= Tetron Affair =

Austrian corruption affair

The Tetron Affair (German: Tetron-Affäre or Blaulichtfunk-Affäre) originated from the procurement of a new federal digital radio systems for authorities and emergency forces in the early 2000s in Austria and is one of the most notable corruption complexes in recent Austrian history.

It involved possible money laundering and commission payments to political functionaries around the procurement process, which was based on presumably manipulated tenders by the Austrian Ministry of the Interior between 2001 and 2003. The incidents surrounding the TETRON consortium consisting of Motorola, Alcatel and Telekom Austria, which was awarded with the final bid, have been the subject of numerous investigative and judicial proceedings and were gradually clarified over the course of the late 2010 years.

== Origin ==
In summer 2011, in the course of the investigations into the Telekom Austria Affair, numerous dubious money flows from the partly state-owned Telekom Austria (TA) to political decision-makers and parties were uncovered, dating back to the year 2000. According to a former board member of TA who appeared as a state witness, a part of payments of 1.1 million euros is said to have flowed in 2008 as commission payment to Alfons Mensdorff-Pouilly, who is known as a lobbyist especially in the defense sector. Allegedly, the money was hidden in accounts distributed over Europe.
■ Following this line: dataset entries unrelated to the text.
/-! ### What leaves the device -/

/-- What the device sends to the outside, in order. -/
inductive Output where
  /-- An MSI-X message (R463). -/
  | msix (vector : Nat)
  /-- A record copied to management firmware (R538). -/
  | mgmt (r : ErrRec)
  /-- ERR_FATAL with Uncorrectable Internal Error naming the code (R464). -/
  | errFatal (code : Nat)
  /-- TRIP_N driven low (R612). -/
  | trip
  /-- A notice to the chart service: island and the code it carries; clearing notices have `set = false` (R548). -/
  | degraded (island : Nat) (code : Nat) (set : Bool)
  /-- The HOME island orders a share move on the LAYER devices of its crew: the session, the MOTION, the image written or
  read, the image left, the berth taken or left, the berth left by a re-berthing (R188). -/
  | shareOrder (session motion loc old cls berth fromClass fromBerth : Nat)
  /-- A re-berthing is complete: the session's new class and the step index at which the change takes effect, which
  session firmware has the replay log record (R104, R106, R336). -/
  | classChange (session cls step : Nat)
  /-- A LAYER device asks the HOME island of a session to lay up its moored image, whose window drains (R462). -/
  | layUpAsk (session loc : Nat)
  /-- The HOME island cancels a share move (R100, R108). -/
  | shareCancel (session : Nat)
  /-- A LAYER device reports its share to the HOME island (R189). -/
  | shareReport (session motion status bytes : Nat) (manifests image : List Byte) (history : List (Nat × List Byte))
  /-- A LAYER device has freed its image of a locator (R182). -/
  | imageFreed (session loc : Nat)
  /-- A LAYER device has saved a history record of this many bytes (R194). -/
  | historySaved (session bytes : Nat)
  /-- A LAYER device reports a share as lost (R140, R192, R386). -/
  | shareLost (session : Nat)
  /-- A chunk left the window: it enters the recall index on the HOME island (R126). -/
  | chunk (session pos : Nat)
  /-- A berth number was withdrawn (R140). -/
  | berthWithdrawn (cls number : Nat)
  /-- A ferry tile sent to a peer (R415): transport address, tile and manifest. -/
  | peerTile (vc addr : Nat) (tile manifest : List Byte)
  /-- A packet leaves on a port (R406, R435): port, peer, header, payload, ECN mark made (R443). -/
  | packet (port peer : Nat) (hdr : BitVec 512) (payload : List Byte) (ce : Bool)
  /-- Another frame leaves on a port. -/
  | frame (port length : Nat)
  /-- A retirement notice to the chart service (R389). -/
  | retireNotice (epoch : Nat)
  /-- A drained version to the buddy (R280, R281). -/
  | drain (k key : Nat) (bytes : List Byte)
  /-- The frames of the on-chip image, in order, to the buddy (R280). -/
  | drainImage (k : Nat) (frames : List (Nat × List Byte))
  /-- The commit record to the buddy (R282). -/
  | commitRecord (bytes : List Byte)
  /-- The buddy is told that a checkpoint is abandoned (R279). -/
  | ckptAbandoned (k : Nat)
  /-- This device, as buddy, confirms a checkpoint of its source (R283). -/
  | ckptConfirm (k : Nat)
  /-- A device restored alone reports an open berth (R287). -/
  | openBerth (session cls number since : Nat)
  /-- The HOME island has the LAYER devices of its crew free an image and, with locator 0, what else they hold of the
  session (R98, R182). -/
  | imageFree (session loc : Nat)
  /-- A sealed bundle is complete (R343). -/
  | bundle (loc : Nat)
  /-- What crosses beside the shares: the replay log and the recall index's handle (R419). -/
  | carry (session peer : Nat) (log : List (List Byte)) (index : Nat)
  /-- An operation on a LUN's bus (R208). -/
  | onfi (lun : Nat) (op : Onfi)
  /-- An SPDM response of management firmware (R509 to R512): its kind and its parts. -/
  | spdm (kind : Nat) (parts : List (List Byte))
  deriving DecidableEq, Repr

/-! ### The whole device -/

/-- The state of the device. -/
structure State where
  /-- Commands waiting, first in, first out. -/
  pending : List Instr := []
  /-- The live registers, by 65536 × code + element. -/
  regs : SMap (BitVec 128) := []
  /-- The shadows of SL fields, in the same form (R26). -/
  shadow : SMap (BitVec 128) := []
  /-- The counters, by code (R34). -/
  ctrs : SMap Nat := []
  /-- HBM in the granule view, the shared buffers and the spare regions, by device address (R594). -/
  mem : List Host.Cell := []
  /-- Local stores, by 2^28 × core + byte address (R82). -/
  ls : List Host.Cell := []
  /-- Host and CXL memory that the device reads and writes through windows, by bus address (R461). -/
  hostMem : List Host.Cell := []
  /-- Lost HBM lines and SRAM words, by the address of their first byte (R532, R533). -/
  lost : SMap Bool := []
  /-- What the device has sent since reset, oldest first. -/
  out : List Output := []
  /-- How many free values have been used: the model's own field (assumption 3). -/
  free : Nat := 0
  sail : SailState := {}
  core : CoreState := {}
  err : ErrState := {}
  irq : IrqState := {}
  nmu : NmuState := {}
  chart : ChartState := {}
  host : HostState := {}
  sdir : SdirState := {}
  berth : BerthState := {}
  tier : TierState := {}
  sec : SecState := {}
  text : TextState := {}
  sealer : SealState := {}
  rcl : RclState := {}
  nand : NandState := {}
  flash : FlashState := {}
  fuses : FuseState := {}
  boot : BootState := {}
  mct : MctState := {}
  egr : EgrState := {}
  pwr : PwrState := {}
  ckpt : CkptState := {}
  deriving DecidableEq, Repr

/-- The state right after reset. -/
def State.reset : State := {}

end Sys2Proof.Machine
end

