/-- A taker leaves every list without taking a count (R571). -/
def Act.leave (t : Taker) : Act :=
  .look fun s =>
    .each (s.irq.lists.filter fun e => e.2.contains t) fun e => .setWaiters e.1 (e.2.filter (· ≠ t))

end Sys2Proof.Machine
end

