-- ==== Sys2Proof/Machine/SdirUnit.lean ====
section
/-! DEFINITION. What the directory commands share: session records and the index (R91 to R96), the cache (R93),
quotas (R101, R102, R193), berth numbers (R103), image slots (R182), the crew's LAYER devices, and how moves start,
are cancelled and end (R96, R100, R188, R189). -/

namespace Sys2Proof.Machine

/-! ### The chart and the crew -/

/-- Base of the chart buffer of an epoch (R380). -/
def State.chartBuffer (s : State) (e : Nat) : Nat := s.get F.CHART_BASE_ADDR + e % 4 * 0x800000

/-- One entry of a chart, as its 64 bytes (R379). -/
def State.chartEntry (s : State) (e i : Nat) : List Byte := s.readMem (s.chartBuffer e + 128 + 64 * i) 64

/-- The number of entries of a chart. -/
def State.chartDevices (s : State) (e : Nat) : Nat := s.readLE (s.chartBuffer e + 0x10) 4

def entryAddr (b : List Byte) : Nat := leAt b 0 16
def entryCrew (b : List Byte) : Nat := leAt b 0x10 2
def entryPresent (b : List Byte) : Bool := bit (leAt b 0x12 2) 0
def entryRole (b : List Byte) (i : Nat) : Nat := bits (leAt b 0x14 4) (3 * i + 2) (3 * i)
def entryGranules (b : List Byte) (i : Nat) : Nat :=
  ((List.range 8).filter fun g => bits (leAt b (0x18 + g) 1) 2 0 == i).foldl (fun m g => m + 2 ^ g) 0
def entryAssign (b : List Byte) (i : Nat) : Nat := leAt b (0x20 + 2 * i) 2

/-- The device's own transport address as 128 bits: the prefix and the device address (R402, R405). -/
def State.ownAddr (s : State) : Nat := s.get F.MCT_PREFIX_PREFIX * 2 ^ 64 + s.get F.MCT_ADDR_ADDR

/-- An IPv6 address of a chart entry, whose bytes keep the order of IPv6 (R379), as a number. -/
def beAddr (b : List Byte) : Nat := (b.take 16).foldl (fun a x => a * 256 + x.toNat) 0

/-- The entries of a chart. -/
def State.chartEntries (s : State) (e : Nat) : List (List Byte) :=
  (List.range (min 65536 (s.chartDevices e))).map (s.chartEntry e)

/-- The device's own entry in a chart. -/
def State.ownEntry (s : State) (e : Nat) : Option (List Byte) := (s.chartEntries e).find? fun b => beAddr b == s.ownAddr

/-- The current epoch (R393). -/
def State.epoch (s : State) : Nat := s.get F.CHART_STATUS_CURRENT

/-- The present devices of the device's own crew in the current chart, itself included. -/
def State.crew (s : State) : List (List Byte) :=
  match s.ownEntry s.epoch with
  | none => []
  | some me => (s.chartEntries s.epoch).filter fun b => entryPresent b && entryCrew b == entryCrew me

/-- First model layers of the crew's LAYER islands, ascending (R189, R377). -/
def State.crewShares (s : State) : List Nat :=
  (s.crew.flatMap fun b => ((List.range 8).filter fun i => entryRole b i == 2 && entryGranules b i ≠ 0).map (entryAssign b)).mergeSort
    (fun a b => a ≤ b)

/-- The device has a HOME island (R378). -/
def State.hasHome (s : State) : Bool := s.get F.CHART_CFG_HOME_MASK ≠ 0

/-! ### Records -/

def State.recCount (s : State) : Nat := s.get F.SDIR_CFG_RECORDS
def State.recAddr (s : State) (i : Nat) : Nat := s.get F.SDIR_BASE_ADDR + 256 * i

/-- The set of a record in the directory cache (R93). -/
def cacheSet (i : Nat) : Nat := i % 16384

/-- The entries of a record's set, most recently used first. -/
def State.cacheWays (s : State) (i : Nat) : List CacheEntry := s.sdir.cache.get (fun _ => []) (cacheSet i)

/-- The record's cache entry. -/
def State.cacheEntry (s : State) (i : Nat) : Option CacheEntry := (s.cacheWays i).find? fun e => e.index == i

/-- The record is cached (R93). -/
def State.cached (s : State) (i : Nat) : Bool := (s.cacheEntry i).isSome

/-- Bytes of a record that a cache entry holds: 0x00 to 0x37 (R93). -/
def cachedBytes : Nat := 56

/-- The 256 bytes of a record in HBM. -/
def State.recHbm (s : State) (i : Nat) : List Byte := s.readMem (s.recAddr i) 256

/-- The 256 bytes of a record: the bytes of its cache entry, which are newer than those in HBM, and the rest. -/
def State.recBytes (s : State) (i : Nat) : List Byte :=
  match s.cacheEntry i with
  | some e => e.bytes ++ (s.recHbm i).drop cachedBytes
  | none => s.recHbm i

/-- The record's CRC in HBM verifies and its lines are readable (R94). -/
def State.hbmOk (s : State) (i : Nat) : Bool :=
  let b := s.recHbm i
  (s.lostLine (s.recAddr i) 256).isNone && leAt b 0xFC 4 == crc32c (b.take 0xFC)

/-- A use of the bytes that the cache holds meets no failed CRC: the record is cached, or reads well from HBM (R93,
R94). -/
def State.recOk (s : State) (i : Nat) : Bool := s.cached i || s.hbmOk i

def rId (b : List Byte) : Nat := leAt b 0 8
def rControl (b : List Byte) : Nat := leAt b 8 8
def rState (b : List Byte) : Nat := bits (rControl b) 2 0
def rPrior (b : List Byte) : Nat := bits (rControl b) 10 8
def rClass (b : List Byte) : Nat := bits (rControl b) 17 16
def rMotion (b : List Byte) : Nat := bits (rControl b) 23 20
def rProfile (b : List Byte) : Nat := bits (rControl b) 39 32
def rForeign (b : List Byte) : Bool := bit (rControl b) 44
def rRunAhead (b : List Byte) : Bool := bit (rControl b) 45
def rToolWait (b : List Byte) : Bool := bit (rControl b) 46
def rPinned (b : List Byte) : Bool := bit (rControl b) 47
def rBerth (b : List Byte) : Nat := bits (leAt b 0x10 4) 19 0
def rSteer (b : List Byte) : Nat := leAt b 0x14 4
def rCommitted (b : List Byte) : Nat := bits (leAt b 0x18 8) 47 0
def rLastUse (b : List Byte) : Nat := bits (leAt b 0x20 8) 47 0
def rWake (b : List Byte) : Nat := bits (leAt b 0x28 8) 47 0
def rLower (b : List Byte) : Nat := leAt b 0x30 8
def rHistory (b : List Byte) : Nat := leAt b 0x38 8
def rDigest (b : List Byte) : List Byte := (b.drop 0x40).take 48
def rLogLoc (b : List Byte) : Nat := leAt b 0x70 8
def rLogSeq (b : List Byte) : Nat := leAt b 0x78 8
def rKeySlot (b : List Byte) : Nat := leAt b 0x80 4
def rTurns (b : List Byte) : Nat := leAt b 0x84 4
def rTag (b : List Byte) : Nat := leAt b 0x88 4
def rPeer (b : List Byte) : Nat := leAt b 0x90 8
def rCreated (b : List Byte) : Nat := bits (leAt b 0x98 8) 47 0

/-- STATE codes (R96). -/
def ssFree : Nat := 0
def ssActive : Nat := 1
def ssBerthed : Nat := 2
def ssMoored : Nat := 3
def ssLaidUp : Nat := 4
def ssCrossing : Nat := 5
def ssSealed : Nat := 6
def ssFaulted : Nat := 7

/-- MOTION codes (R96). -/
def moNone : Nat := 0
def moMooring : Nat := 1
def moLayingUp : Nat := 2
def moReviving : Nat := 3
def moSealing : Nat := 4
def moReberthing : Nat := 5
def moRestoring : Nat := 6

/-- A bit field of CONTROL replaced. -/
def setCtl (b : List Byte) (hi lo v : Nat) : List Byte := setLE b 8 8 (putBits (rControl b) hi lo v)

/-- A session in this state holds a locked cache entry (R93). -/
def lockedState (st : Nat) : Bool := st == ssActive || st == ssBerthed || st == ssCrossing

/-- Write a record to HBM with a new CRC (R94). -/
def Act.storeRec (i : Nat) (b : List Byte) : Act :=
  .look fun s =>
    let b := (padTo 256 b).take 0xFC
    .store (s.recAddr i) (b ++ leBytes 4 (crc32c b))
== Investigations and judicial proceedings ==
The Vienna Public Prosecutor's Office was investigating on suspicion of money laundering and bribery as well as the suspicion of abuse of office and betrayal of secrets.

In September 2011, the US Securities and Exchange Commission began investigating Mensdorff-Pouilly and Motorola. The American electronics company allegedly directed between €2.2 million and €2.6 million to the Austrian lobbyist from April 2004 for "improper payments" (holidays and gifts) to policymakers in Europe and the Middle East, including to influence the Tetron bidding process.

In August 2011, the Austrian Court of Audit, was commissioned to conduct a special audit of the procurement transactions.

At the end of 2011, a corruption investigation committee was set up by the Austrian parliament to clarify the political responsibility of the Tetron affair.

In connection with Telekom Austria's payments being made to him, Alfons Mensdorff-Pouilly 2015 was sentenced to three years' unconditional imprisonment and to repay 1.1 million euros in damages, and Telekom Austria Executive Rudolf Fischer to was sentenced to one year's unconditional imprisonment, on charges of breach of trust, both of whom filed appeals. In 2017, the Vienna Higher Regional Court reduced Mensdorff-Pouilly's sentence to two years' imprisonment, 16 months of which were conditional.

== German name of the affair ==
In Austria, the affair often is referred to as Blaulichtfunk-Affäre, literally translated "blue light radio affair", which relates to emergency lights on vehicles being called "Blaulicht" in German.